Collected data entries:
┄┄┄┄┄┄┄┄┄┄

-- ==== Sys2Proof/Machine/RegFile.lean ====
section
/-! DEFINITION. Where each register lies (R35, R36, R38, R61), and what it holds after reset. -/

namespace Sys2Proof.Machine

/-- The block map of R35: block code, base, stride, and number of instances. The shared area of CU is one instance. -/
def blkMap : Blk → Nat × Nat × Nat × Nat
  | .DV => (0, 0, 0x10000, 1)
  | .FC => (1, 0x10000, 0x10000, 1)
  | .SL => (2, 0x20000, 0x10000, 1)
  | .CL => (3, 0x30000, 0x10000, 1)
  | .PS => (4, 0x40000, 0x10000, 1)
  | .TB => (5, 0x50000, 0x10000, 1)
  | .RF => (6, 0x60000, 0x10000, 1)
  | .CK => (7, 0x70000, 0x10000, 1)
  | .AD => (8, 0x80000, 0x10000, 1)
  | .HQ => (9, 0x90000, 0x10000, 1)
  | .LT => (10, 0xA0000, 0x10000, 1)
  | .SP => (11, 0xB0000, 0x10000, 1)
  | .GL => (12, 0xC0000, 0x10000, 1)
  | .HD => (13, 0x200000, 0x10000, 16)
  | .CE => (14, 0x300000, 0x20000, 8)
  | .DT => (15, 0x400000, 0x100000, 1)
  | .NP => (16, 0x500000, 0x10000, 4)
  | .NR => (17, 0x600000, 64, 16384)
  | .NQ => (18, 0x700000, 64, 16384)
  | .NG => (19, 0x800000, 0x10000, 1)
  | .CU => (20, 0x1000000, 0x1000, 24)
  | .CUS => (20, 0x1018000, 0xE8000, 1)

/-- All blocks, in address order. -/
def allBlks : List Blk :=
  [.DV, .FC, .SL, .CL, .PS, .TB, .RF, .CK, .AD, .HQ, .LT, .SP, .GL, .HD, .CE, .DT, .NP, .NR, .NQ, .NG, .CU, .CUS]

/-- The block code of a block. -/
def blkCode (b : Blk) : Nat := (blkMap b).1

/-- A block with several instances, so that the key of its registers begins with the instance. -/
def blkMulti (b : Blk) : Bool := decide (1 < (blkMap b).2.2.2)

/-- The block of a header key: its code and instance (R39). -/
def hdrBlk (code inst : Nat) : Blk :=
  if code = 20 then (if inst = 24 then .CUS else .CU) else (allBlks.find? fun b => blkCode b == code).getD .DV

/-- A register of the block header. -/
def isHdr (r : Reg) : Bool := r ∈ hdrRegs

/-- The offset that indices make: one stride an index. -/
def dimOff : List (Nat × Nat) → List Nat → Nat
  | (_, st) :: ds, i :: is => i * st + dimOff ds is
  | _, _ => 0

/-- The BAR0 address of a register (R36). -/
def keyAddr (k : Key) : Nat :=
  let d := regDef k.1
  if isHdr k.1 then
    let m := blkMap (hdrBlk (k.2.getD 0 0) (k.2.getD 1 0))
    m.2.1 + (if k.2.getD 1 0 < m.2.2.2 then m.2.2.1 * k.2.getD 1 0 else 0) + d.off
  else
    let m := blkMap d.blk
    if blkMulti d.blk then m.2.1 + m.2.2.1 * k.2.getD 0 0 + d.off + dimOff d.dims k.2.tail
    else m.2.1 + d.off + dimOff d.dims k.2

/-- The indices at which an offset lies in dimensions, if it lies in them. -/
def matchDims : List (Nat × Nat) → Nat → Option (List Nat)
  | [], o => if o = 0 then some [] else none
  | (n, st) :: ds, o => if o / st < n then (matchDims ds (o % st)).map (o / st :: ·) else none

/-- What lies at an address of BAR0. -/
inductive Target where
  /-- A register. -/
  | reg (k : Key)
  /-- The holding register of a counter (R61). -/
  | hold (k : Key)
  /-- Half of a cue instruction slot (R38). -/
  | slot (engine slot : Nat) (upper : Bool)
  /-- An offset of a block that its tables do not list. -/
  | unlisted (hdr : List Nat)
  /-- A reserved range (R37). -/
  | reserved
  deriving DecidableEq, Repr

/-- The register of a list at an offset, with its indices. -/
def findReg : List Reg → Nat → Option Key
  | [], _ => none
  | r :: rs, o =>
    let d := regDef r
    if d.off ≤ o then
      match matchDims d.dims (o - d.off) with
      | some is => some (r, is)
      | none => findReg rs o
    else findReg rs o

/-- The header key of an instance; none for NR and NQ, whose header is that of NG (R39). -/
def hdrKey (b : Blk) (inst : Nat) : List Nat :=
  match b with
  | .NR | .NQ => [19, 0]
  | .CUS => [20, 24]
  | _ => [blkCode b, inst]

/-- The header register at an offset of an instance that has a header. -/
def findHdr (b : Blk) (inst o : Nat) : Option Key :=
  match b with
  | .NR | .NQ => none
  | _ => (findReg hdrRegs o).map fun k => (k.1, hdrKey b inst)

/-- The register of a block instance at an offset. -/
def findIn (b : Blk) (inst o : Nat) : Option Key :=
  match findHdr b inst o with
  | some k => some k
  | none => (findReg (blkRegs b) o).map fun k => if blkMulti b then (k.1, inst :: k.2) else k

/-- The counters of the blocks, which a snapshot captures (R61): the registers cleared by a read, but for the stamp queue's
pop register, and the counts that a read leaves alone. DEDUCED (log 11). -/
def isCounter (r : Reg) : Bool :=
  (((regDef r).fields.any fun f => f.acc == .rc) && r != .TB_TSQ_POP) ||
    r ∈ [.TB_STEP_CNT, .CE_L_INGEST_AGE, .CE_JRN_WR, .SL_STREAM_WR, .LT_BITS_LO, .LT_BITS_HI, .LT_ERRORS, .CU_RETIRED]

/-- The offset of the holding registers (R61). -/
def holdOff (b : Blk) : Nat := if b = .DT then 0x18000 else 0x8000

/-- The block that an address lies in. -/
def findBlk (a : Nat) : List Blk → Option (Blk × Nat × Nat)
  | [] => none
  | b :: bs =>
    let m := blkMap b
    if m.2.1 ≤ a ∧ a < m.2.1 + m.2.2.1 * m.2.2.2 then some (b, (a - m.2.1) / m.2.2.1, (a - m.2.1) % m.2.2.1)
    else findBlk a bs

/-- What lies at a word address (R35 to R38, R61). -/
def decodeAddr (a : Nat) : Target :=
  if 0x1100000 ≤ a ∧ a < 0x1400000 then
    let o := a - 0x1100000
    .slot (o / 0x20000) (o % 0x20000 / 8) (o % 8 == 4)
  else
    match findBlk a allBlks with
    | none => .reserved
    | some (b, i, o) =>
      match findIn b i o with
      | some k => .reg k
      | none =>
        match b with
        | .CUS => .reserved
        | .NR | .NQ | .NG | .CU => .unlisted (hdrKey b i)
        | _ =>
          if holdOff b ≤ o then
            match findIn b i (o - holdOff b) with
            | some k => if isCounter k.1 then .hold k else .unlisted (hdrKey b i)
            | none => .unlisted (hdrKey b i)
          else .unlisted (hdrKey b i)

/-- The header of the block that a register belongs to (R39). -/
def keyHdr (k : Key) : List Nat :=
  if isHdr k.1 then k.2 else
    let b := (regDef k.1).blk
    if blkMulti b then hdrKey b (k.2.getD 0 0) else hdrKey b 0

/-- The rights of a permission slot at reset, two bits a block code (R63). -/
def permReset (slot : Nat) : Nat :=
  let rw := 2 ^ 42 - 1
  let ro := (2 ^ 42 - 1) / 3
  if slot = 0 ∨ slot = 29 ∨ slot = 31 ∨ (20 ≤ slot ∧ slot < 24) then rw
  else if slot < 4 ∨ slot = 28 then ro
  else if slot = 30 then ro + 2 * 4 ^ 13 + 2 * 4 ^ 14
  else rw - 2

/-- The value of a register after a reset that clears its block (R52), from the tables. -/
def resetVal (k : Key) : Word :=
  match k.1 with
  | .xx_ID => w32 (k.2.getD 0 0 * 2 ^ 24 + k.2.getD 1 0 * 2 ^ 16 + 0x100)
  | .DV_PERM_LO => w32 (permReset (k.2.getD 0 0))
  | .DV_PERM_HI => w32 (permReset (k.2.getD 0 0) / 2 ^ 32)
  | .FC_CFG => w32 (reactCode (srcReact (k.2.getD 0 0)) + (srcClass (k.2.getD 0 0)).getD 0 * 256)
  | .CE_OC_D_CTRL =>
    (regDef k.1).fields.foldl (fun w f => setBits w f.hi f.lo f.reset) 0 |||
      (if k.2.getD 2 0 = 1 then w32 0x40 else w32 0x10)
  | r => (regDef r).fields.foldl (fun w f => setBits w f.hi f.lo f.reset) 0

end Sys2Proof.Machine
end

┄┄┄┄┄┄┄┄┄┄

- Requirement:
Could you reproduce exactly the lines of the entries above, from the one with "def permReset (slot" through the one with "else rw - 2", and nothing else?

- Exercise solution:
def permReset (slot : Nat) : Nat :=
  let rw := 2 ^ 42 - 1
  let ro := (2 ^ 42 - 1) / 3
  if slot = 0 ∨ slot = 29 ∨ slot = 31 ∨ (20 ≤ slot ∧ slot < 24) then rw
  else if slot < 4 ∨ slot = 28 then ro
  else if slot = 30 then ro + 2 * 4 ^ 13 + 2 * 4 ^ 14
  else rw - 2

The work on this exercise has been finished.